Study and Evaluation of Zn0.2Co0.8Fe2O4 Nanocrystalline Spinel Ferrites for Antimicrobial and Anticancer Applications

Abstract

Zinc-added cobalt ferrite with a composition of Zn_0.2Co_0.8Fe₂O₄ was synthesized using the sol–gel method with poly(vinyl alcohol) as a chelating agent. The structural properties of the as-synthesized ferrite were determined using X-ray diffraction and Fourier transform infrared spectroscopy (FTIR). The measured structural parameters revealed the formation of a single-phase cubic spinel structure in the sample. Various structural parameters were measured to identify the variations upon the addition of Zn²⁺. The surface of the sample was coated with SiO₂ and NH₂ to achieve better catalytic performance. The surface coating of the sample was confirmed using FTIR and energy-dispersive X-ray analysis (EDAX). The optical energy gap of the sample was calculated using a Tauc plot derived from the UV–vis spectra, and the Urbach energy of the sample was calculated. The bandgap energy and Urbach energy were determined to be 2.14 and 0.04 eV, respectively. This confirmed the semiconducting nature of the sample. Thermogravimetric analysis was performed using differential scanning calorimetry. Surface morphology and elemental analyses were performed using field-emission scanning electron microscopy (FESEM) with EDAX. The almost uniform size of the particles confirmed the effectiveness of the synthesis method. The direct-current electrical conductivity was measured using the two-probe method, and the dielectric properties were measured using an impedance analyzer in the frequency range of 100 Hz–10 MHz. The variations in the dielectric properties are also discussed in this study. The proposed cation distribution was confirmed using Mössbauer spectroscopy.

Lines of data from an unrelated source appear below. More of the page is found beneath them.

-- ==== Sys2Proof/Tests/Slice0.lean ====
section
/-! SUPPORT. Tests whose expected values are the spec's own (95_test_vectors.md and the rules' examples), the smoke test of
well-formedness, and a witness for the hypotheses of each statement of Obligations.lean. -/

namespace Sys2Proof.Tests

open Sys2Proof Sys2Proof.Machine

-- HELPERS

/-- A block whose `READY` is `v`, with a device behind its bus. -/
def block (v : Bool) (d : Device) : State := { State.reset with ready := v, device := d }

/-- A device that answers these reads and these writes, in order. -/
def answering (reads : List (Reply ReadResult)) (writes : List (Reply WriteResult)) : Device := .oracle reads writes 0

/-- A read that ends with two bytes. -/
def bytes (b0 b1 : Byte) : Reply ReadResult := .ends (.ok b0 b1)

/-- What one command word does: what the host has back, `READY` after it, and the bus events. -/
def outcome (s : State) (cw : CommandWord) : Option (Option Done × Bool × List BusEvent) :=
  match step { s with pending := [.command cw] } with
  | .next t => some (t.history.getLast?, t.ready, t.events)
  | .fault _ => none
  | .refused _ => none

/-- The block with a verified device whose one answer is still to come, for the witnesses. -/
def verified : State := block true (answering [bytes 0x01#8 0x90#8] [.ends .ok])

/-- The block right after reset in front of a device that identifies itself (95_test_vectors.md P1). -/
def constructing : State := block false (answering [bytes 0x00#8 0x54#8, bytes 0x04#8 0x00#8] [])

/-- The block with a command at its port. -/
def issued (s : State) (cw : CommandWord) : State := { s with pending := [.command cw] }

/-- The block after `VERIFY` and `RDAMB` of 95_test_vectors.md P1. -/
def afterTwo : State :=
  { block true (answering [] []) with
    events := [.read 0x06#8 (.ok 0x00#8 0x54#8), .read 0x07#8 (.ok 0x04#8 0x00#8), .read 0x05#8 (.ok 0xC1#8 0x94#8)]
    history := [.command 0x2000000000#40 .okUnit, .command 0x0500000000#40 (closedTemp 0xC194#16)] }

/-- The block after an accessor that was refused before any `VERIFY`. -/
def afterRefusal : State :=
  { block false (answering [] []) with history := [.command 0x0500000000#40 (.fail .notReady 0x00#8)] }

-- WELL-FORMEDNESS: a temperature outside the 16-bit container, one for each command that has one (R78)

theorem test_wf_refuses_wrupr : (Instr.wrupr 32768).wf = false ∧ (Instr.wrupr (-32769)).wf = false := by decide
theorem test_wf_refuses_wrlwr : (Instr.wrlwr 32768).wf = false ∧ (Instr.wrlwr (-32769)).wf = false := by decide
theorem test_wf_refuses_wrcrt : (Instr.wrcrt 32768).wf = false ∧ (Instr.wrcrt (-32769)).wf = false := by decide
theorem test_wf_refuses_enc : (Instr.enc 32768).wf = false ∧ (Instr.enc (-32769)).wf = false := by decide

-- DECODING: words written out from R77, and those of 95_test_vectors.md section 2.4

theorem test_decode_reads :
    decodeWord 0x0200000000#40 = .ok .rdupr ∧ decodeWord 0x0300000000#40 = .ok .rdlwr ∧
    decodeWord 0x0400000000#40 = .ok .rdcrt ∧ decodeWord 0x0500000000#40 = .ok .rdamb ∧
    decodeWord 0x05FFFFFFFF#40 = .ok .rdamb := by decide

theorem test_decode_writes :
    decodeWord 0x1201E80000#40 = .ok (.wrupr 488) ∧ decodeWord 0x13FF000000#40 = .ok (.wrlwr (-256)) ∧
    decodeWord 0x1412C00000#40 = .ok (.wrcrt 4800) ∧ decodeWord 0x13F0000000#40 = .ok (.wrlwr (-4096)) := by decide

theorem test_decode_identity :
    decodeWord 0x2000000000#40 = .ok .verify ∧ decodeWord 0x20DEADBEEF#40 = .ok .verify ∧
    decodeWord 0x3200540400#40 = .ok (.idcmp 0x0054#16 0x0400#16) := by decide

theorem test_decode_pure :
    decodeWord 0x3001900000#40 = .ok (.dec 0x0190#16) ∧ decodeWord 0x300190FFFF#40 = .ok (.dec 0x0190#16) ∧
    decodeWord 0x31FF000000#40 = .ok (.enc (-256)) := by decide

theorem test_decode_reserved :
    decodeWord 0x0000000000#40 = .error (.reservedOpcode 0x00#8) ∧
    decodeWord 0x0100000000#40 = .error (.reservedOpcode 0x01#8) ∧
    decodeWord 0x0600000000#40 = .error (.reservedOpcode 0x06#8) ∧
    decodeWord 0x0800000000#40 = .error (.reservedOpcode 0x08#8) ∧
    decodeWord 0x1100000000#40 = .error (.reservedOpcode 0x11#8) ∧
    decodeWord 0x1500000000#40 = .error (.reservedOpcode 0x15#8) ∧
    decodeWord 0x2100000000#40 = .error (.reservedOpcode 0x21#8) ∧
    decodeWord 0x3300000000#40 = .error (.reservedOpcode 0x33#8) ∧
    decodeWord 0xFF00000000#40 = .error (.reservedOpcode 0xFF#8) := by decide
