-- ==== Sys2Proof/Config.lean ====
section
/-!
DEFINITION. What an implementation fixes: the constants of spec/00_scope.md R7 as named values, the parameters of R8, the static
descriptor configuration of spec/10_state.md R33; and the free values, constants without a body, for what the
spec leaves without a value.
-/

namespace Sys2Proof

/-- START_BYTE (R7). -/
def startByte : Byte := 0xA5

/-- LEN_BYTE (R7). -/
def lenByte : Byte := 0x08

/-- FRAME_SIZE (R7). -/
def frameSize : Nat := 13

/-- HEADER_SIZE (R7). -/
def headerSize : Nat := 4

/-- PAYLOAD_OFF (R7). -/
def payloadOff : Nat := 4

/-- PAYLOAD_SIZE (R7). -/
def payloadSize : Nat := 8

/-- CKSUM_OFF (R7). -/
def cksumOff : Nat := 12

/-- A named field with one possible value: a size or an offset of the frame, which the source fixes and on which the widths of
frames, payloads and words rest (R7, R9; log entry 20). -/
abbrev Fixed (n : Nat) := { m : Nat // m = n }

/-- The FAMILY of a present descriptor with the field of DESC_CFG it uses (R33). The type holds no illegal
configuration: FAMILY 3, a zero FIXEDCOUNT and a zero ITEMS_PER_FRAME do not exist in it (U19; log entry 18). -/
inductive Family where
  /-- FAMILY 0: expected count 1, sequence byte not checked. -/
  | single
  /-- FAMILY 1: FIXEDCOUNT frames, strict sequence byte. -/
  | seq (fixedCount : PosByte)
  /-- FAMILY 2: count computed from ITEMCOUNT and ITEMS_PER_FRAME, index byte checked. -/
  | array (itemsPerFrame : PosByte)
deriving DecidableEq, Repr

/-- The numeric FAMILY encoding (R33). -/
def Family.code : Family → BitVec 2
  | .single => 0
  | .seq _ => 1
  | .array _ => 2

/-- HDR_CHECK_AT, the value of RXIDX at which the header address test is made: 2 or 4 (R8, D4). -/
inductive HdrCheck where
  | afterAddress
  | afterHeader
deriving DecidableEq, Repr

/-- HDR_CHECK_AT as a number. -/
def HdrCheck.index : HdrCheck → Nat
  | .afterAddress => 2
  | .afterHeader => 4

/-- The static configuration: the constants of R7, the parameters of R8 with their defaults, and DESC_CFG (R33), `none`
where PRESENT = 0. Fixed before reset is released and never changed (R33; log entry 1). START_BYTE, LEN_BYTE and the two addresses
may take other values (U5, U9); the sizes and offsets have the one value of R7 (log entry 20). Every RX_ADDR_MIN and RX_ADDR_MAX
is admitted, a range without 0x01 or with no address at all included (DESIGN CHOICE, log entry 27; safe). -/
structure Configuration where
  startByte : Byte := Sys2Proof.startByte
  lenByte : Byte := Sys2Proof.lenByte
  frameSize : Fixed Sys2Proof.frameSize := ⟨Sys2Proof.frameSize, rfl⟩
  headerSize : Fixed Sys2Proof.headerSize := ⟨Sys2Proof.headerSize, rfl⟩
  payloadOff : Fixed Sys2Proof.payloadOff := ⟨Sys2Proof.payloadOff, rfl⟩
  payloadSize : Fixed Sys2Proof.payloadSize := ⟨Sys2Proof.payloadSize, rfl⟩
  cksumOff : Fixed Sys2Proof.cksumOff := ⟨Sys2Proof.cksumOff, rfl⟩
  addrDev2Host : Byte := 0x01
  addrHost2Dev : Byte := 0x40
  rxAddrMin : Byte := 0x00
  rxAddrMax : Byte := 0x3F
  hdrCheck : HdrCheck := .afterHeader
  bitLsb0 : Bool := true
  seqOff : Fin 8 := 0
  arrayOrderStrict : Bool := true
  descs : Vector (Option Family) 256
deriving DecidableEq, Repr

/-- Every parameter at its default of R7 and R8 and no descriptor present: R8 gives DESC_CFG no default
(DESIGN CHOICE, log entry 1; unsafe). -/
def Configuration.unconfigured : Configuration := { descs := Vector.replicate 256 none }

/-- FREE VALUE. The bits of RES to which the spec gives no value (U14, R90): the n-th draw (log entry 4; safe). -/
opaque Config.freeRes : Nat → ResWord

/-- FREE VALUE. The Boolean the link answers to a `write` for which `State.txok` holds no answer (U11, R71): the n-th
draw (log entry 9; safe). -/
opaque Config.freeWriteOk : Nat → Bool

/-- FREE VALUE. The content of RXBUF after a reset pulse (R41, U8): the n-th draw (log entry 2; safe). -/
opaque Config.freeRxbuf : Nat → Vector Byte 13

end Sys2Proof
end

Magnetic measurements were performed using a vibrating sample magnetometer, and the obtained magnetization (37.16 emu/g) and coercivity (0.209 Oe) confirmed the soft ferromagnetic nature of the Zn-added Co ferrite. The antibacterial and antifungal activities of Zn_0.2Co_0.8Fe₂O₄ against Escherichia coli and Aspergillus niger were evaluated. These findings suggest that Zn_0.2Co_0.8Fe₂O₄ nanoparticles have potential applications in biomedicine, such as in magnetic hyperthermia treatment and drug delivery systems.